▶ **WORK TO COMPLETE**: Return the run of lines below that opens with the line containing "a = none := by" and closes with the line containing "exact ih fun", keeping each one exact.

▶ **Collection entries**:
-- ==== Sys2Proof/Laws/Memory.lean ====
section
/-! SUPPORT. The laws of the buffer's bytes: every operation keeps the rising form, a read after a write, and what the
block reads of a buffer that holds exactly the bytes from an address up. -/

namespace Sys2Proof.Machine

theorem Memory.wf_tail {c : Host.Cell} {t : Memory} (h : Memory.wf (c :: t)) : Memory.wf t :=
  (List.pairwise_cons.mp h).2

/-- Every address of a written memory is the written one or was listed. -/
theorem Memory.mem_writeByte {m : Memory} {a : Nat} {v : Byte} {c : Host.Cell} (h : c ∈ m.writeByte a v) :
    c = (a, v) ∨ c ∈ m := by
  induction m with
  | nil => simpa [Memory.writeByte] using h
  | cons x t ih =>
    obtain ⟨k, y⟩ := x
    simp only [Memory.writeByte] at h
    split at h
    · simpa using h
    · split at h
      · rcases List.mem_cons.mp h with h | h
        · exact .inl h
        · exact .inr (List.mem_cons_of_mem _ h)
      · rcases List.mem_cons.mp h with h | h
        · exact .inr (h ▸ List.mem_cons_self)
        · rcases ih h with h | h
          · exact .inl h
          · exact .inr (List.mem_cons_of_mem _ h)

theorem Memory.writeByte_wf {m : Memory} (h : m.wf) (a : Nat) (v : Byte) : (m.writeByte a v).wf := by
  induction m with
  | nil => simp [Memory.writeByte]
  | cons x t ih =>
    obtain ⟨k, y⟩ := x
    obtain ⟨hk, ht⟩ := List.pairwise_cons.mp h
    simp only [Memory.writeByte]
    split
    case isTrue hak =>
      refine List.pairwise_cons.mpr ⟨fun c hc => ?_, h⟩
      rcases List.mem_cons.mp hc with rfl | hc
      · exact hak
      · exact Nat.lt_trans hak (hk c hc)
    case isFalse hak =>
      split
      case isTrue heq => exact List.pairwise_cons.mpr ⟨fun c hc => heq ▸ hk c hc, ht⟩
      case isFalse hne =>
        refine List.pairwise_cons.mpr ⟨fun c hc => ?_, ih ht⟩
        rcases Memory.mem_writeByte hc with rfl | hc
        · show k < a
          omega
        · exact hk c hc

theorem Memory.writeBytes_wf {m : Memory} (h : m.wf) (a : Nat) (bs : List Byte) : (m.writeBytes a bs).wf := by
  induction bs generalizing m a with
  | nil => exact h
  | cons b bs ih => exact ih (Memory.writeByte_wf h a b) (a + 1)

theorem Memory.readByte_writeByte_same (m : Memory) (a : Nat) (v : Byte) : (m.writeByte a v).readByte a = some v := by
  induction m with
  | nil => simp [Memory.writeByte, Memory.readByte]
  | cons x t ih =>
    obtain ⟨k, y⟩ := x
    simp only [Memory.writeByte]
    split
    · simp [Memory.readByte]
    · split
      · simp [Memory.readByte]
      · next hne => simp [Memory.readByte, Ne.symm hne, ih]

theorem Memory.readByte_writeByte_ne {m : Memory} {a b : Nat} (v : Byte) (hab : b ≠ a) :
    (m.writeByte a v).readByte b = m.readByte b := by
  induction m with
  | nil => simp [Memory.writeByte, Memory.readByte, Ne.symm hab]
  | cons x t ih =>
    obtain ⟨k, y⟩ := x
    simp only [Memory.writeByte]
    split
    · simp [Memory.readByte, Ne.symm hab]
    · split
      · next heq => subst heq; simp [Memory.readByte, Ne.symm hab]
      · simp [Memory.readByte, ih]

theorem Memory.map_fst_ofBytes (a : Nat) (bs : List Byte) :
    (Memory.ofBytes a bs).map Prod.fst = List.range' a bs.length := by
  induction bs generalizing a with
  | nil => rfl
  | cons b bs ih => simp [Memory.ofBytes, ih, List.range'_succ]

theorem Memory.map_snd_ofBytes (a : Nat) (bs : List Byte) : (Memory.ofBytes a bs).map Prod.snd = bs := by
  induction bs generalizing a with
  | nil => rfl
  | cons b bs ih => simp [Memory.ofBytes, ih]

theorem Memory.wf_of_map_fst {m : Memory} {a n : Nat} (h : m.map Prod.fst = List.range' a n) : m.wf := by
  have hp : (m.map Prod.fst).Pairwise (· < ·) := h ▸ List.pairwise_lt_range'
  exact List.pairwise_map.mp hp

theorem Memory.ofBytes_wf (a : Nat) (bs : List Byte) : (Memory.ofBytes a bs).wf :=
  Memory.wf_of_map_fst (Memory.map_fst_ofBytes a bs)

/-- A buffer that lists exactly the addresses from `a` up is the buffer of its own bytes. -/
theorem Memory.eq_ofBytes {m : Memory} {a n : Nat} (h : m.map Prod.fst = List.range' a n) :
    m = Memory.ofBytes a (m.map Prod.snd) := by
  induction m generalizing a n with
  | nil => rfl
  | cons x t ih =>
    obtain ⟨k, y⟩ := x
    cases n with
    | zero => simp at h
    | succ n =>
      rw [List.range'_succ] at h
      obtain ⟨rfl, ht⟩ := List.cons.inj h
      simp only [List.map_cons, Memory.ofBytes]
      rw [← ih ht]

/-- The walk reads a prefix of the bytes of a buffer that lists exactly the addresses from `a` up. -/
theorem Memory.readBytes_ofBytes (a n : Nat) (bs : List Byte) (hn : n ≤ bs.length) :
    (Memory.ofBytes a bs).readBytes a n = some (bs.take n) := by
  induction bs generalizing a n with
  | nil => obtain rfl : n = 0 := by simpa using hn
           rfl
  | cons b bs ih =>
    cases n with
    | zero => rfl
    | succ n => simp [Memory.ofBytes, Memory.readBytes, ih (a + 1) n (by simpa using hn)]

/-- Below the first listed address the walk starts at the listed one. -/
theorem Memory.readByte_none_of_lt {m : Memory} {a : Nat} (h : ∀ c ∈ m, a < c.1) : m.readByte a = none := by
  induction m with
  | nil => rfl
  | cons x t ih =>
    obtain ⟨k, y⟩ := x
    have hk : a < k := h (k, y) List.mem_cons_self
    simp only [Memory.readByte, if_neg (Nat.ne_of_gt hk)]
    exact ih fun c hc => h c (List.mem_cons_of_mem _ hc)

/-- What one walk reads is what the byte reads read, address by address. -/
theorem Memory.readBytes_eq_readByte {m : Memory} (h : m.wf) {a n : Nat} {bs : List Byte}
    (hr : m.readBytes a n = some bs) : bs.length = n ∧ ∀ k < n, m.readByte (a + k) = bs[k]? := by
  induction m generalizing a n bs with
  | nil =>
    cases n with
    | zero => simp only [Memory.readBytes, Option.some.injEq] at hr; subst hr; simp
    | succ n => simp [Memory.readBytes] at hr
  | cons x t ih =>
    obtain ⟨k, y⟩ := x
    obtain ⟨hk, ht⟩ := List.pairwise_cons.mp h
    cases n with
    | zero => simp only [Memory.readBytes, Option.some.injEq] at hr; subst hr; simp
    | succ n =>
      simp only [Memory.readBytes] at hr
      split at hr
      · next heq =>
        subst heq
        obtain ⟨cs, hcs, rfl⟩ := Option.map_eq_some_iff.mp hr
        obtain ⟨hlen, hget⟩ := ih ht hcs
        refine ⟨by simp [hlen], fun j hj => ?_⟩
        cases j with
        | zero => simp [Memory.readByte]
        | succ j =>
          have := hget j (by omega)
          rw [show k + (j + 1) = k + 1 + j by omega, Memory.readByte, if_neg (by omega), this]
          simp
      · split at hr
        · next hlt =>
          obtain ⟨hlen, hget⟩ := ih ht hr
          refine ⟨hlen, fun j hj => ?_⟩
          rw [Memory.readByte, if_neg (by omega)]
          exact hget j hj
        · exact absurd hr (by simp)

/-- A byte of a buffer that lists exactly the addresses from `a` up. -/
theorem Memory.readByte_ofBytes (a k : Nat) (bs : List Byte) : (Memory.ofBytes a bs).readByte (a + k) = bs[k]? := by
  induction bs generalizing a k with
  | nil => rfl
  | cons b bs ih =>
    cases k with
    | zero => simp [Memory.ofBytes, Memory.readByte]
    | succ k =>
      rw [Memory.ofBytes, Memory.readByte, if_neg (by omega), show a + (k + 1) = a + 1 + k by omega, ih]
      simp

/-- Writing past the last listed address appends. -/
theorem Memory.writeByte_append {m : Memory} {a : Nat} (v : Byte) (h : ∀ c ∈ m, c.1 < a) :
    m.writeByte a v = m ++ [(a, v)] := by
  induction m with
  | nil => rfl
  | cons x t ih =>
    obtain ⟨k, y⟩ := x
    have hk : k < a := h (k, y) List.mem_cons_self
    rw [Memory.writeByte, if_neg (by omega), if_neg (by omega), ih fun c hc => h c (List.mem_cons_of_mem _ hc)]
    rfl

theorem Memory.lt_of_mem_range {m : Memory} {n : Nat} (h : m.map Prod.fst = List.range n) : ∀ c ∈ m, c.1 < n := by
  intro c hc
  have : c.1 ∈ m.map Prod.fst := List.mem_map_of_mem hc
  simpa [h] using this

/-- A sample written at the first unused index appends its two bytes. -/
theorem Memory.writeBytes_sample {m : Memory} {n : Nat} (x : Sample) (h : m.map Prod.fst = List.range (2 * n)) :
    m.writeBytes (2 * n) (sampleBytes x) =
      m ++ [(2 * n, x.extractLsb' 0 8), (2 * n + 1, x.extractLsb' 8 8)] := by
  have hm := Memory.lt_of_mem_range h
  simp only [sampleBytes, Memory.writeBytes]
  rw [Memory.writeByte_append _ hm, Memory.writeByte_append]
  · simp
  · intro c hc
    rcases List.mem_append.mp hc with hc | hc
    · exact Nat.lt_succ_of_lt (hm c hc)
    · simp only [List.mem_singleton] at hc
      subst hc
      exact Nat.lt_succ_self _

/-! ### Bytes, samples and frames -/

theorem bytesOf_length (xs : List Sample) : (bytesOf xs).length = 2 * xs.length := by
  induction xs with
  | nil => rfl
  | cons x xs ih => simp only [bytesOf, sampleBytes, List.length_append, List.length_cons, List.length_nil, ih]; omega

theorem bytesOf_append (xs ys : List Sample) : bytesOf (xs ++ ys) = bytesOf xs ++ bytesOf ys := by
  induction xs with
  | nil => rfl
  | cons x xs ih => simp [bytesOf, ih]

theorem littleEndian_sampleBytes (x : Sample) :
    BitVec.ofNat 16 (littleEndian [x.extractLsb' 0 8, x.extractLsb' 8 8]) = x := by
  apply BitVec.eq_of_toNat_eq
  have := x.isLt
  simp [littleEndian, Nat.shiftRight_eq_div_pow]
  omega

/-- The samples read back from the bytes of samples. -/
@[simp] theorem samplesOf_bytesOf (xs : List Sample) : samplesOf (bytesOf xs) = xs := by
  induction xs with
  | nil => rfl
  | cons x xs ih =>
    have hx := littleEndian_sampleBytes x
    simp only [bytesOf, sampleBytes, List.cons_append, List.nil_append, samplesOf, ih, hx]

theorem sampleBytes_littleEndian (b0 b1 : Byte) :
    sampleBytes (BitVec.ofNat 16 (littleEndian [b0, b1])) = [b0, b1] := by
  have h0 := b0.isLt
  have h1 := b1.isLt
  simp only [sampleBytes, littleEndian, List.cons.injEq, and_true]
  constructor <;> apply BitVec.eq_of_toNat_eq <;> simp [Nat.shiftRight_eq_div_pow] <;> omega

/-- The bytes of the samples read from an even number of bytes. -/
theorem bytesOf_samplesOf : ∀ (bs : List Byte) (n : Nat), bs.length = 2 * n → bytesOf (samplesOf bs) = bs
  | [], _, _ => rfl
  | [_], n, h => by simp at h; omega
  | b0 :: b1 :: t, n, h => by
    have ht : t.length = 2 * (n - 1) := by simp at h; omega
    simp only [samplesOf, bytesOf, sampleBytes_littleEndian, bytesOf_samplesOf t (n - 1) ht]
    rfl

theorem samplesOf_length : ∀ (bs : List Byte) (n : Nat), bs.length = 2 * n → (samplesOf bs).length = n
  | [], n, h => by simp at h; simp [samplesOf, h]
  | [_], n, h => by simp at h; omega
  | b0 :: b1 :: t, n, h => by
    have ht : t.length = 2 * (n - 1) := by simp at h; omega
    simp only [samplesOf, List.length_cons, samplesOf_length t (n - 1) ht]
    simp at h
    omega

theorem framesOf_length : ∀ (bs : List Byte) (n : Nat), bs.length = 4 * n → (framesOf bs).length = n
  | [], n, h => by simp at h; simp [framesOf, h]
  | [_], n, h => by simp at h; omega
  | [_, _], n, h => by simp at h; omega
  | [_, _, _], n, h => by simp at h; omega
  | b0 :: b1 :: b2 :: b3 :: t, n, h => by
    have ht : t.length = 4 * (n - 1) := by simp at h; omega
    simp only [framesOf, List.length_cons, framesOf_length t (n - 1) ht]
    simp at h
    omega

/-- Frame `j` of a byte sequence is its four bytes from `4j` on, little-endian (20_memory R43). -/
theorem framesOf_getElem : ∀ (bs : List Byte) (j : Nat), 4 * j + 4 ≤ bs.length →
    (framesOf bs)[j]? = some (BitVec.ofNat 32 (littleEndian ((bs.drop (4 * j)).take 4)))
  | [], j, h => by simp at h
  | [_], j, h => by simp at h
  | [_, _], j, h => by simp at h
  | [_, _, _], j, h => by simp at h
  | b0 :: b1 :: b2 :: b3 :: t, 0, _ => by simp [framesOf]
  | b0 :: b1 :: b2 :: b3 :: t, j + 1, h => by
    have ht : 4 * j + 4 ≤ t.length := by simp at h; omega
    rw [framesOf, List.getElem?_cons_succ, framesOf_getElem t j ht, show 4 * (j + 1) = 4 * j + 1 + 1 + 1 + 1 by omega]
    simp only [List.drop_succ_cons]

theorem strip_length_le (xs : List Sample) : (strip xs).length ≤ xs.length := by
  induction xs with
  | nil => exact Nat.le_refl _
  | cons x xs ih =>
    simp only [strip]
    split
    · exact Nat.le_succ_of_le ih
    · exact Nat.succ_le_succ ih

/-- `Strip` is the filter that keeps what is not zero (42_crc32 R103). -/
theorem strip_eq_filter (xs : List Sample) : strip xs = xs.filter (fun x => x ≠ 0) := by
  induction xs with
  | nil => rfl
  | cons x xs ih =>
    simp only [strip, List.filter_cons]
    split <;> simp_all

end Sys2Proof.Machine
end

▶ **RESULT BELOW**:
theorem Memory.readByte_none_of_lt {m : Memory} {a : Nat} (h : ∀ c ∈ m, a < c.1) : m.readByte a = none := by
  induction m with
  | nil => rfl
  | cons x t ih =>
    obtain ⟨k, y⟩ := x
    have hk : a < k := h (k, y) List.mem_cons_self
    simp only [Memory.readByte, if_neg (Nat.ne_of_gt hk)]
    exact ih fun c hc => h c (List.mem_cons_of_mem _ hc)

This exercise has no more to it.